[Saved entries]
-.-.-
-- ==== Sys2Proof/Machine/LinkOps.lean ====
section
/-! DEFINITION. The link engines (chapters 5 and 6), the damping unit and the loss path (chapter 7): attempts, lock,
windows, the peer check, admission, penalties. -/

namespace Sys2Proof.Machine

/-! ### DOWN and ADAPTING (R78 to R81) -/

/-- An engine returned to DOWN: epoch, measured skew and last failure cause are kept, all else is as at reset (R78, R92,
R76). -/
def LinkEngine.down (e : LinkEngine) : LinkEngine :=
  { resetEngine .down with epoch := e.epoch, measuredSkew := e.measuredSkew, lastFailure := e.lastFailure }

/-- A link returns to DOWN (R78). -/
def State.toDown (j : LinkId) : State → State := State.updEngine j LinkEngine.down

/-- The connections of a link's fabric-side lanes (R80). -/
def State.connections (s : State) (j : LinkId) : List LaneConnection :=
  let p := s.linkSet j
  (s.moduleLanes j).map fun n =>
    { lane := n, receiveInverted := p.receiveInversion.getLsbD n, transmitInverted := p.transmitInversion.getLsbD n }

/-- The settings each lane starts an attempt from: its seeds, or centre (R81). -/
def State.startSettings (s : State) (j : LinkId) (seeds : Option SeedsInUse) : List (LaneId × LaneSettings) :=
  match seeds with
  | some x => x.settings
  | none => (s.moduleLanes j).map fun n => (n, Bank.fill 5 0)

/-- Entry to ADAPTING, which begins a new attempt: warm with seeds, cold without (R79, R80, R81, R92). -/
def State.enterAdapting (j : LinkId) (seeds : Option SeedsInUse) (retryCount : Nat) (s : State) : State :=
  let p := s.linkSet j
  s.updEngine j fun e =>
    { resetEngine .adapting with
      laneMap := some (s.connections j)
      warm := seeds.isSome
      seeds := seeds
      equaliser := s.startSettings j seeds
      retryCount := retryCount
      epoch := e.epoch + 1
      adaptationTimer := some (s.inMs (if seeds.isSome then p.warmLimit else p.coldLimit))
      measuredSkew := e.measuredSkew
      lastFailure := e.lastFailure }

/-- A link leaves DOWN at its cage's entry to SERVING (R49, R78). -/
def State.leaveDown (j : LinkId) (s : State) : State := s.enterAdapting j (s.warmAnswer j) 0

/-! ### Attempt failures (R85, R86) -/

/-- What every attempt failure does first: the cause is recorded, the timers stop and the locks empty (R85). -/
def LinkEngine.failedAttempt (cause : FailureCause) (e : LinkEngine) : LinkEngine :=
  { e with
    lastFailure := cause
    adaptationTimer := none
    alignmentTimer := none
    lockLossTimer := none
    markerLock := Bank.fill 8 false
    hadMarker := Bank.fill 8 false
    markerOffset := Bank.fill 8 0
    skewAccepted := false
    fecLock := false
    fecReached := false }

/-- Entry to FAILED (R86, R87, R92). -/
def LinkEngine.failed (e : LinkEngine) : LinkEngine :=
  { e with
    recovery := .failed
    windowTimer := none
    probeTimer := none
    codewords := 0
    corrected := 0
    uncorrectable := 0
    grade := .none }

/-- An attempt fails: a warm fallback, a retry, or FAILED (R85, R86). -/
def State.attemptFailed (j : LinkId) (cause : FailureCause) (s : State) : State :=
  let e := (s.link j).engine
  let t := s.updEngine j (LinkEngine.failedAttempt cause)
  if e.warm then (t.raise .warmFallback j.val).enterAdapting j none e.retryCount
  else if e.retryCount < (s.linkSet j).retries then t.enterAdapting j none (e.retryCount + 1)
  else (t.updEngine j LinkEngine.failed).raise .linkFailed j.val

/-! ### Damping (R107) -/

/-- An increment is added to a link's penalty, and a penalty at or above S suppresses the link (R107). -/
def State.addPenalty (j : LinkId) (increment : Nat) (s : State) : State :=
  let p := raisedPenalty s.settings.ceiling (s.link j).penalty increment
  let t := s.updLink j fun l => { l with penalty := p }
  if s.settings.suppressThreshold ≤ p && !(s.link j).suppressed then
    (t.updLink j fun l => { l with suppressed := true }).raise .suppressed j.val
  else t

/-- The increment a loss adds, by its cause (R107). -/
def Settings.incrementOf (g : Settings) : LossCause → Option Nat
  | .signal | .errors | .gate => some g.lossIncrement
  | .removed => some g.removalIncrement
  | .restart | .none => none

/-! ### The loss path (R114, R115) -/

/-- Entry to HOLD: the hold timer starts, and with pause-on-hold on every pausable class is paused (R115, R116, R124), class
0 first (DESIGN CHOICE, log 28). -/
def State.startHold (j : LinkId) (holdOff : Nat) (s : State) : State :=
  let t := s.updHold j fun h => { h with service := .hold, holdTimer := some (s.inMs holdOff) }
  if s.settings.pauseOnHold then t.forEach (State.pauseIfPausable j) allClasses else t

/-- Entry to SHED: the link's frames are discarded EXPIRED and its paused classes released (R115, R117). -/
def State.shed (j : LinkId) (s : State) : State :=
  let t := s.updHold j fun h => { h with service := .shed, holdTimer := none }
  (t.flushLink .expired j).releaseLink j

/-- The service state and the hold timer after a loss (R115); a link that leaves REPLAY stops its meter (R155). -/
def State.loseService (j : LinkId) (s : State) : State :=
  let off := (s.linkSet j).holdOff
  match (s.link j).hold.service with
  | .pass | .replay => if off = 0 then (s.stopMeter j).shed j else (s.stopMeter j).startHold j off
  | .hold | .shed | .off => s

/-- The recovery state after a loss: ADAPTING for a loss in service, DOWN where the cage leaves SERVING (R114, R79). -/
def State.lossRecovery (j : LinkId) (cause : LossCause) (s : State) : State :=
  match cause with
  | .signal | .errors => s.enterAdapting j none 0
  | .gate | .removed | .restart | .none => s.toDown j

/-- The loss path (R114). -/
def State.lossPath (cause : LossCause) (j : LinkId) (s : State) : State :=
  let t := s.updLink j fun l =>
    { l with
      hold := { l.hold with lastLoss := cause }
      counters := { l.counters with losses := saturate (l.counters.losses + 1) } }
  let u := match s.settings.incrementOf cause with
    | some n => t.addPenalty j n
    | none => t
  ((u.lossRecovery j cause).loseService j).raise .linkLost j.val cause.code

/-- Whether a link has left DOWN: the recovery states a cage's departure takes the loss path from (R114). -/
def RecoveryState.isWorking : RecoveryState → Bool
  | .inactive | .down => false
  | .adapting | .aligning | .qualifying | .peerHold | .damped | .up | .failed => true

/-- A link takes the loss path if it is not DOWN already (R114). -/
def State.departBy (cause : LossCause) (j : LinkId) (s : State) : State :=
  if (s.link j).engine.recovery.isWorking then s.lossPath cause j else s

/-- A cage leaves SERVING and its active links take the loss path (R49, R53, R114), in the order of their slots, ascending:
the manual gives none (DESIGN CHOICE, log 28). -/
def State.departLinks (c : CageId) (cause : LossCause) (s : State) : State :=
  s.forEach (State.departBy cause) (s.activeLinks c)

/-! ### Admission (R105, R119) -/

/-- The hold unit's side of an admission (R119, R126, R147); the classes it releases go class 0 first (DESIGN CHOICE,
log 28). -/
def State.holdAdmit (j : LinkId) (degraded : Bool) (s : State) : State :=
  let held := decide ((s.link j).hold.service = .hold)
  let t := s.updHold j fun h => { h with holdTimer := none, service := .replay }
  let u := if held then t.forEach (State.releaseIfLow j) allClasses else t
  (u.startMeter j degraded).judge j

/-- An admission with a grade; `announced` is false for FORCE-ADMIT alone (R105, R111). -/
def State.admitLink (j : LinkId) (grade : Grade) (announced : Bool) (s : State) : State :=
  let degraded := decide (grade = .degraded)
  let t := s.updEngine j fun e =>
    { e with recovery := .up, cleanRun := 0, grade := grade, degraded := degraded, probeTimer := none }
  let u := if announced then t.raise .linkUp j.val else t
  let v := if announced && degraded then u.raise .degraded j.val else u
  (v.refresh j).holdAdmit j degraded

/-- A link whose peer check proceeds enters DAMPED if it is suppressed, and is admitted if not (R95, R104). -/
def State.proceed (j : LinkId) (s : State) : State :=
  if (s.link j).suppressed then s.updEngine j fun e => { e with recovery := .damped }
  else s.admitLink j (s.link j).engine.grade true

/-! ### The peer check (R101, R102) -/

/-- What a peer check decides: whether the link proceeds, the record to store, and the event to raise. -/
structure PeerVerdict where
  proceeds : Bool
  store : Option PeerIdentity
  event : Option EventKind
deriving DecidableEq, Repr

/-- The peer check of a peer mode (R101, R102). -/
def peerVerdict : PeerMode → Option PeerIdentity → Option PeerIdentity → PeerVerdict
  | .off, _, _ => ⟨true, none, none⟩
  | .learn, none, _ => ⟨true, none, some .peerSilent⟩
  | .learn, some h, none => ⟨true, some h, none⟩
  | .learn, some h, some p => if h = p then ⟨true, none, none⟩ else ⟨true, some h, some .peerChanged⟩
  | .enforce, none, _ => ⟨false, none, some .peerSilent⟩
  | .enforce, some h, none => ⟨true, some h, none⟩
  | .enforce, some h, some p => if h = p then ⟨true, none, none⟩ else ⟨false, none, some .peerChanged⟩

/-- Completion of qualification: probes stop, the grade is fixed, and the peer check decides (R95). -/
def State.completeQualification (j : LinkId) (s : State) : State :=
  let e := (s.link j).engine
  let t := s.updEngine j fun e =>
    { e with probeTimer := none, grade := if e.marginal then .degraded else .full }
  let v := peerVerdict (s.linkSet j).peerMode (e.heardPeer.map HeardPeer.identity) (s.memory.peers.get j)
  let u := match v.store with
    | some p => t.setPeer j (some p)
    | none => t
  let w := match v.event with
    | some k => u.raise k j.val
    | none => u
  if v.proceeds then w.proceed j else w.updEngine j fun e => { e with recovery := .peerHold }

/-! ### Windows (R92 to R98) -/

/-- A qualification failure (R96). -/
def State.qualFailed (j : LinkId) (s : State) : State :=
  ((s.raise .qualFailed j.val).addPenalty j s.settings.lossIncrement).attemptFailed j .qualFailed

/-- The clean run of a degraded link reaches Q (R98, R153). -/
def State.clearDegraded (j : LinkId) (s : State) : State :=
  ((s.updEngine j fun e => { e with degraded := false }).raise .degraded j.val).meterRecovered j

/-- A verdict applied in the recovery state, after the runs are updated (R95 to R98). -/
def State.applyVerdict (j : LinkId) (v : Verdict) (s : State) : State :=
  let e := (s.link j).engine
  let p := s.linkSet j
  let failing := decide (v = .fail) && decide (p.failRunLimit ≤ e.failRun)
  match e.recovery with
  | .qualifying =>
    if failing then s.qualFailed j
    else if v ≠ .fail && p.passRunNeeded ≤ e.passRun then s.completeQualification j
    else s
  | .peerHold | .damped => if failing then s.qualFailed j else s
  | .up =>
    if failing then s.lossPath .errors j
    else if v = .pass && e.degraded && p.passRunNeeded ≤ e.cleanRun then s.clearDegraded j
    else s
  | .inactive | .down | .adapting | .aligning | .failed => s

/-- A window ends: the counts go to the last window and return to 0, the timer starts again, and the verdict is counted
and applied; a running series is offered the window end (R92 to R94, R176). The window end is raised before the events of
its own verdict, so it is offered before them: the manual gives no order (DESIGN CHOICE, log 7). -/
def State.windowEnd (j : LinkId) (s : State) : State :=
  let e := (s.link j).engine
  let p := s.linkSet j
  let v := verdictOf p e.codewords e.corrected e.uncorrectable
  let t := s.updEngine j fun e =>
    { e.countVerdict v.1 with
      lastWindow := some ⟨e.codewords, e.corrected, e.uncorrectable, v.1, v.2⟩
      codewords := 0
      corrected := 0
      uncorrectable := 0
      windowTimer := some (s.inMs p.windowLength) }
  (t.signal (.windowEnd j)).applyVerdict j v.1

/-! ### Probes (R99) and the entry to QUALIFYING (R84, R92) -/

/-- A probe is sent into the link's module-side egress (R99). -/
def State.sendProbe (j : LinkId) (s : State) : State :=
  let m := s.frameTo broadcast .probe 0 0 0 (s.probeBody j)
  s.updLink j fun l => { l with probeSent := some m }

/-- The probe interval (R99). -/
def probeInterval : Nat := 10

/-- FEC lock in ALIGNING: the alignment timer stops and the link enters QUALIFYING, where its windows and probes begin
(R84, R92, R99). -/
def State.enterQualifying (j : LinkId) (s : State) : State :=
  (s.updEngine j fun e =>
    { e with
      recovery := .qualifying
      alignmentTimer := none
      fecLock := true
      fecReached := true
      codewords := 0
      corrected := 0
      uncorrectable := 0
      windowTimer := some (s.inMs (s.linkSet j).windowLength)
      probeTimer := some (s.inMs probeInterval) }).sendProbe j

/-! ### Lock (R83, R84, R88, R89) -/

/-- Whether every module-side lane of a link's slot holds marker lock. -/
def State.allMarkers (s : State) (j : LinkId) : Bool := (s.moduleLanes j).all (s.link j).engine.markerLock.get

/-- Whether lock is whole: every lane that had marker lock holds it and, where FEC lock had been reached, it holds
(R88). -/
def LinkEngine.isWhole (e : LinkEngine) : Bool :=
  ((List.finRange 8).all fun n => !e.hadMarker.get n || e.markerLock.get n) && (!e.fecReached || e.fecLock)

/-- The lock-loss timer stops where lock is whole again (R88). -/
def State.judgeWhole (j : LinkId) : State → State :=
  State.updEngine j fun e => if e.isWhole then { e with lockLossTimer := none } else e

/-- A loss of lock is confirmed (R89). -/
def State.confirmLoss (j : LinkId) (s : State) : State :=
  match (s.link j).engine.recovery with
  | .aligning | .qualifying => s.attemptFailed j .lockLost
  | .peerHold | .damped | .up => s.lossPath .signal j
  | .inactive | .down | .adapting | .failed => s

/-- A loss of lock is seen: the lock-loss timer starts unless it runs, and a confirm time of 0 confirms at once (R88). -/
def State.lockLost (j : LinkId) (s : State) : State :=
  if (s.link j).engine.lockLossTimer.isSome then s
  else if s.settings.lockLossConfirmTime = 0 then s.confirmLoss j
  else s.updEngine j fun e =>
    { e with lockLossTimer := some (s.now + s.settings.lockLossConfirmTime * microsecond) }

/-- The skew, measured and judged once in an attempt when every lane first holds marker lock at once (R83). -/
def State.measureSkew (j : LinkId) (s : State) : State :=
  let e := (s.link j).engine
  let skew := skewOf ((s.moduleLanes j).map e.markerOffset.get)
  let t := s.updEngine j fun e => { e with measuredSkew := some skew }
  match judgeSkew (s.linkSet j).maxSkew e.warm ((e.seeds.map SeedsInUse.skew).getD 0) skew with
  | some cause => t.attemptFailed j cause
  | none => t.updEngine j fun e => { e with skewAccepted := true }

/-- Entry to ALIGNING (R81, R83). -/
def State.enterAligning (j : LinkId) (s : State) : State :=
  s.updEngine j fun e =>
    { e with
      recovery := .aligning
      adaptationTimer := none
      alignmentTimer := some (s.inMs (s.linkSet j).alignmentLimit) }

/-! ### Fabric layout (R77) -/

/-- A slot that becomes INACTIVE gives up its hold, pauses and parked frames (R77). Whether its last loss cause is among what
it gives up R77 does not say: the model keeps it (DESIGN CHOICE, log 31). -/
def State.slotUnused (j : LinkId) (s : State) : State :=
  let t := s.updLink j fun l =>
    { l with
      engine := { l.engine.down with recovery := .inactive }
      hold := { l.hold with service := .off, holdTimer := none } }
  (t.flushLink .flushed j).releaseLink j

/-- A slot that becomes active is DOWN (R77). -/
def State.slotUsed (j : LinkId) (s : State) : State :=
  s.updLink j fun l =>
    { l with
      engine := { l.engine with recovery := .down }
      hold := { l.hold with service := if s.engaged then .shed else .off } }

/-- The change of one slot between two layouts (R77). -/
def State.relayout (old new : Layout) (j : LinkId) (s : State) : State :=
  match old.uses (slotOf j), new.uses (slotOf j) with
  | true, false => s.slotUnused j
  | false, true => s.slotUsed j
  | true, true => s
  | false, false => s

end Sys2Proof.Machine
end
-.-.-
WHAT TO DO:
Each line holding the word "windowEnd" must be copied from the data.

REPLY:
def State.windowEnd (j : LinkId) (s : State) : State :=
  (t.signal (.windowEnd j)).applyVerdict j v.1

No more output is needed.